What a challenge. I wonder if a wild life rehaber would have suggestions on vultures and how to deter them.


----------



## dt8thd (Jan 7, 2013)

Ok, here's what you do: Drive around until you find a roadkill deer--roadkill anything else will also work, but the bigger, the better with so many Turkey Vultures in the area. Load the carcass into your car--I suggest putting a tarp down on the back seat first. Drive home and drag your roadkill vulture magnet to the area of your property that is furthest from where the cats are fed. Voila! Watch the vultures clear out while the cats eat in peace--at least for a couple of days until they polish off that deer.

Alternatively, you could set up an enclosed or covered feeding area, and hope that was enough of a deterrent to provide the motivation to move them on. With the Spring migration season beginning, it's likely that some of the Turkey Vultures in the area are simply stopping over on their way North.
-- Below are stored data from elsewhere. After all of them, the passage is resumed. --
-- ==== Sys2Proof/Laws/Digest.lean ====
section
/-! SUPPORT. The digest's stages as equations, and the numbers behind the selector lanes and codes, so that no proof unfolds them. -/

namespace Sys2Proof.Machine

/-- With no byte left, M is added to c and, after the length term, to d (R107). -/
theorem foldTail_nil (L : Nat) (T : List Byte) (l : Lanes) (h : T.length = 0) :
    foldTail L T l = ⟨l.a, l.b, l.c + magic, l.d + (BitVec.ofNat 64 L <<< 56) + magic⟩ := by
  unfold foldTail; rw [if_pos h]

/-- With bytes left, the first eight go to c and the others, after the length term, to d (R107). -/
theorem foldTail_pos (L : Nat) (T : List Byte) (l : Lanes) (h : T.length ≠ 0) :
    foldTail L T l =
      ⟨l.a, l.b, l.c + leWord (T.take 8), l.d + (BitVec.ofNat 64 L <<< 56) + leWord (T.drop 8)⟩ := by
  unfold foldTail; rw [if_neg h]

/-- The whole of `absorb` as one equation (R109). -/
theorem absorb_eq (K : List Byte) :
    absorb K =
      if 16 ≤ K.length % 32 then
        foldTail K.length (K.drop (32 * (K.length / 32) + 16))
          (absorbHalf K (32 * (K.length / 32)) (absorbBlocks K (K.length / 32) 0 Lanes.start))
      else foldTail K.length (K.drop (32 * (K.length / 32))) (absorbBlocks K (K.length / 32) 0 Lanes.start) := rfl

theorem le64_drop (K : List Byte) (q p : Nat) : le64 (K.drop q) p = le64 K (q + p) := by
  unfold le64; rw [List.drop_drop]

/-- Absorbing from a key's suffix is absorbing from the key further on. -/
theorem absorbHalf_drop (K : List Byte) (q p : Nat) (l : Lanes) : absorbHalf (K.drop q) p l = absorbHalf K (q + p) l := by
  unfold absorbHalf; rw [le64_drop, le64_drop, Nat.add_assoc]

theorem absorbBlock_drop (K : List Byte) (q p : Nat) (l : Lanes) :
    absorbBlock (K.drop q) p l = absorbBlock K (q + p) l := by
  unfold absorbBlock
  rw [absorbHalf_drop, le64_drop, le64_drop, Nat.add_assoc, Nat.add_assoc]

theorem selectorLane_toNat (V : BitVec 128) (i : Nat) : (selectorLane V i).toNat = V.toNat / 2 ^ (32 * i) % 2 ^ 32 := by
  unfold selectorLane; rw [BitVec.extractLsb'_toNat, Nat.shiftRight_eq_div_pow]

theorem probeCode_toNat (V : BitVec 128) (j : Nat) : (probeCode V j).toNat = V.toNat / 2 ^ (16 * j) % 2 ^ 16 := by
  unfold probeCode; rw [BitVec.extractLsb'_toNat, Nat.shiftRight_eq_div_pow]

/-- Each position is packed at its own 16 bits, for any four positions (R139). -/
theorem packPositions_toNat (b0 b1 b2 b3 : BitVec 16) :
    (packPositions b0 b1 b2 b3).toNat = b0.toNat + b1.toNat * 2 ^ 16 + b2.toNat * 2 ^ 32 + b3.toNat * 2 ^ 48 := by
  have h : packPositions b0 b1 b2 b3 = (b3 ++ b2 ++ b1 ++ b0 : BitVec (16 + 16 + 16 + 16)) := by
    unfold packPositions
    apply BitVec.eq_of_getLsbD_eq
    intro i hi
    simp only [BitVec.getLsbD_or, BitVec.getLsbD_setWidth, BitVec.getLsbD_shiftLeft, BitVec.getLsbD_append]
    by_cases h1 : i < 16
    · simp [h1, hi, show i < 32 by omega, show i < 48 by omega]
    · by_cases h2 : i < 32
      · have : b0.getLsbD i = false := BitVec.getLsbD_of_ge _ _ (by omega)
        simp [h1, h2, hi, this, show i < 48 by omega, show i - 16 < 16 by omega, show i - 16 < 64 by omega]
      · by_cases h3 : i < 48
        · have e0 : b0.getLsbD i = false := BitVec.getLsbD_of_ge _ _ (by omega)
          have e1 : b1.getLsbD (i - 16) = false := BitVec.getLsbD_of_ge _ _ (by omega)
          simp [h1, h2, h3, hi, e0, e1, show ¬ i - 16 < 16 by omega, show i - 16 - 16 = i - 32 by omega,
            show i - 32 < 16 by omega, show i - 32 < 64 by omega]
        · have e0 : b0.getLsbD i = false := BitVec.getLsbD_of_ge _ _ (by omega)
          have e1 : b1.getLsbD (i - 16) = false := BitVec.getLsbD_of_ge _ _ (by omega)
          have e2 : b2.getLsbD (i - 32) = false := BitVec.getLsbD_of_ge _ _ (by omega)
          simp [h1, h2, h3, hi, e0, e1, e2, show ¬ i - 16 < 16 by omega, show ¬ i - 16 - 16 < 16 by omega,
            show i - 16 - 16 - 16 = i - 48 by omega, show i - 48 < 64 by omega]
  have append : ∀ {m n : Nat} (x : BitVec m) (y : BitVec n), (x ++ y).toNat = x.toNat * 2 ^ n + y.toNat := by
    intro m n x y
    rw [BitVec.toNat_append, ← Nat.shiftLeft_add_eq_or_of_lt y.isLt, Nat.shiftLeft_eq]
  rw [h, append, append, append]
  omega

end Sys2Proof.Machine
end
If that's the case, the number of vultures should begin to decrease on its own, although a couple will likely hang around as long as there's an accessible food source and nothing more recently dead near by.


----------



## PAgrandma (Mar 31, 2014)

Thanks to the two of you for your replies.
Mitts & Tess.... rehaber is an option I'll consider.
Yes, a cover is what I'm considering now... it's just WHAT height off the ground...HOW wide should the cover be? etc. etc.
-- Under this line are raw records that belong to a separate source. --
-- ==== Sys2Proof/Tests/Slice0.lean ====
section
/-! SUPPORT. Tests and witnesses. Expected results come from the spec: V<n> is a vector of 95_test_vectors.md. Each witness shows values that
meet every hypothesis of the obligation it is named after. -/

namespace Sys2Proof.Tests

open Sys2Proof.Machine

/-! ### Helpers -/

/-- The outcome is a next state with the property. -/
def answers (o : Result) (p : State → Bool) : Bool :=
  match o with
  | .next t => p t
  | .fault _ => false
  | .refused _ => false

theorem answers_next {o : Result} {p : State → Bool} (h : answers o p = true) : ∃ t, o = .next t ∧ p t = true := by
  cases o with
  | next t => exact ⟨t, rfl, h⟩
  | fault r => cases h
  | refused r => cases h

/-- The newest response is this one. -/
def newest (r : Response) (t : State) : Bool := t.responses.head? == some r

/-- The ASCII bytes of a text. -/
def ascii (s : String) : List Byte := s.toList.map fun c => BitVec.ofNat 8 c.toNat

/-- The 36 bytes of V2. -/
def alphabet : List Byte := ascii "0123456789abcdefghijklmnopqrstuvwxyz"

/-- After CONFIG 6, 7, 3. -/
def fresh : State := { State.reset with cfgValid := 1#1, way := 6#4, pageLevel := 7#4, pageCount := 3#32 }

/-- After CONFIG 6, 7, 3 and SET of the empty key (V18, step 2). -/
def holding : State :=
  { fresh with uniqueCount := 1#64,
               buf := [(285, 0x01#8), (291, 0x02#8), (312, 0x80#8), (351, 0x10#8), (356, 0x80#8), (382, 0x20#8)] }

/-- The filter of P1: CONFIG 4, 6, 1 and SET of the empty key. -/
def small : State :=
  { State.reset with cfgValid := 1#1, way := 4#4, pageLevel := 6#4, pageCount := 1#32, uniqueCount := 1#64,
                     buf := [(31, 0x10#8), (35, 0x02#8), (36, 0x80#8), (62, 0x20#8)] }

/-- A filter whose 64 bytes are all 0xff, with the count 5 (V15). -/
def full : State := { small with uniqueCount := 5#64, buf := (List.range 64).map fun a => (a, 0xff#8) }

/-- The largest filter that fits 2^20 bytes: CONFIG 8, 13, 128 (V14). -/
def large : State := { State.reset with cfgValid := 1#1, way := 8#4, pageLevel := 13#4, pageCount := 128#32 }

theorem fresh_inv : fresh.Inv := by constructor <;> decide
theorem holding_inv : holding.Inv := by constructor <;> decide
theorem small_inv : small.Inv := by constructor <;> decide
theorem full_inv : full.Inv := by constructor <;> decide
theorem large_inv : large.Inv := by constructor <;> decide

/-! ### Well-formedness: one ill-formed term for each check (R74, V22) -/

theorem test_refused_opcode_low : decode ⟨0x0000000000000000#64, []⟩ = .error .reservedOpcode ∧
    Command.wellFormed ⟨0x0000000000000000#64, []⟩ = false := by decide
theorem test_refused_opcode_high : decode ⟨0x000000000000000a#64, []⟩ = .error .reservedOpcode ∧
    Command.wellFormed ⟨0x00000000000000ff#64, []⟩ = false := by decide
theorem test_refused_rsvd : decode ⟨0x0000000300017601#64, []⟩ = .error .reservedField ∧
    Command.wellFormed ⟨0x0000000300017601#64, []⟩ = false := by decide
theorem test_refused_way : decode ⟨0x0000000000000106#64, []⟩ = .error .strayParameter ∧
    Command.wellFormed ⟨0x0000000000000106#64, []⟩ = false := by decide
theorem test_refused_plvl : decode ⟨0x0000000000001008#64, []⟩ = .error .strayParameter ∧
    Command.wellFormed ⟨0x0000000000001008#64, []⟩ = false := by decide
theorem test_refused_clear_arg : decode ⟨0x0000000100000003#64, []⟩ = .error .clearArgument ∧
    Command.wellFormed ⟨0x0000000100000003#64, []⟩ = false := by decide
theorem test_refused_key_length : decode ⟨0x0000000300000004#64, [0, 0]⟩ = .error .payloadLength ∧
    Command.wellFormed ⟨0x0000000300000004#64, [0, 0]⟩ = false := by decide
theorem test_refused_config_payload : decode ⟨0x0000000300007601#64, [0]⟩ = .error .payloadLength ∧
    Command.wellFormed ⟨0x0000000300007601#64, [0]⟩ = false := by decide

/-- A key of 2^32 bytes has no encoding. -/
theorem test_refused_long_keys :
    Instr.wellFormed (.set (List.replicate (2 ^ 32) 0#8)) = false ∧ Instr.wellFormed (.test (List.replicate (2 ^ 32) 0#8)) = false ∧
    Instr.wellFormed (.probe (List.replicate (2 ^ 32) 0#8)) = false ∧ Instr.wellFormed (.digest (List.replicate (2 ^ 32) 0#8)) = false ∧
    Instr.wellFormed (.load 4#4 6#4 0#64 (List.replicate (2 ^ 32) 0#8)) = false := by
  simp only [Instr.wellFormed, List.length_replicate]; decide

/-! ### Decoding: words written out bit by bit (R71: ARG, RSVD, PLVL, WAY, OPC) -/

theorem test_decode_config :
    decode ⟨0b00000000000000000000000000000011_0000000000000000_0111_0110_00000001#64, []⟩ = .ok (.config 6#4 7#4 3#32) := by decide
theorem test_decode_load :
    decode ⟨0b00000000000000000000000000000010_0000000000000000_0110_0100_00000010#64, [7, 0, 0, 0, 0, 0, 0, 1, 0xaa, 0x55]⟩ =
      .ok (.load 4#4 6#4 0x0100000000000007#64 [0xaa, 0x55]) := by decide
theorem test_decode_clear :
    decode ⟨0b00000000000000000000000000000000_0000000000000000_0000_0000_00000011#64, []⟩ = .ok .clear := by decide
theorem test_decode_set :
    decode ⟨0b00000000000000000000000000000001_0000000000000000_0000_0000_00000100#64, [0x61]⟩ = .ok (.set [0x61]) := by decide
theorem test_decode_test :
    decode ⟨0b00000000000000000000000000000001_0000000000000000_0000_0000_00000101#64, [0x61]⟩ = .ok (.test [0x61]) := by decide
theorem test_decode_probe :
    decode ⟨0b00000000000000000000000000000001_0000000000000000_0000_0000_00000110#64, [0x61]⟩ = .ok (.probe [0x61]) := by decide
theorem test_decode_digest :
    decode ⟨0b00000000000000000000000000000001_0000000000000000_0000_0000_00000111#64, [0x61]⟩ = .ok (.digest [0x61]) := by decide
theorem test_decode_rdreg :
    decode ⟨0b00000000000000000000000000000110_0000000000000000_0000_0000_00001000#64, []⟩ = .ok (.rdreg 6#32) := by decide
theorem test_decode_rdbuf :
    decode ⟨0b00000000000000011111111111111111_0000000000000000_0000_0000_00001001#64, []⟩ = .ok (.rdbuf 131071#32) := by decide

/-- The table's numbering: a LOAD header asks for 8 + ARG payload bytes, which follow from bit 64 up. -/
theorem test_decode_table_word :
    decodeTableWord 64 0x0000000000006402 = some (.load 4#4 6#4 0#64 []) ∧ decodeTableWord 72 0x610000000100000004 = some (.set [0x61]) ∧
    decodeTableWord 64 0x0a = none := by decide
dt... we've got a van, so no problem hauling a carcass... Ya shurr

On a more relative note. These birds have been around since last fall, so not migratory I'm afraid. They have been 'munching' on a nearby corner of the road...but return to the driveway mid afternoon waiting for the arrival of the food cart.

Oh well..
.
~ Joyce


----------



## Mitts & Tess (Sep 4, 2004)

dt8thd said:


> Ok, here's what you do: Drive around until you find a roadkill deer--roadkill anything else will also work, but the bigger, the better with so many Turkey Vultures in the area. Load the carcass into your car--I suggest putting a tarp down on the back seat first. Drive home and drag your roadkill vulture magnet to the area of your property that is furthest from where the cats are fed. Voila! Watch the vultures clear out while the cats eat in peace--at least for a couple of days until they polish off that deer.


Ummm I just had to ask... have you ever done this?:-?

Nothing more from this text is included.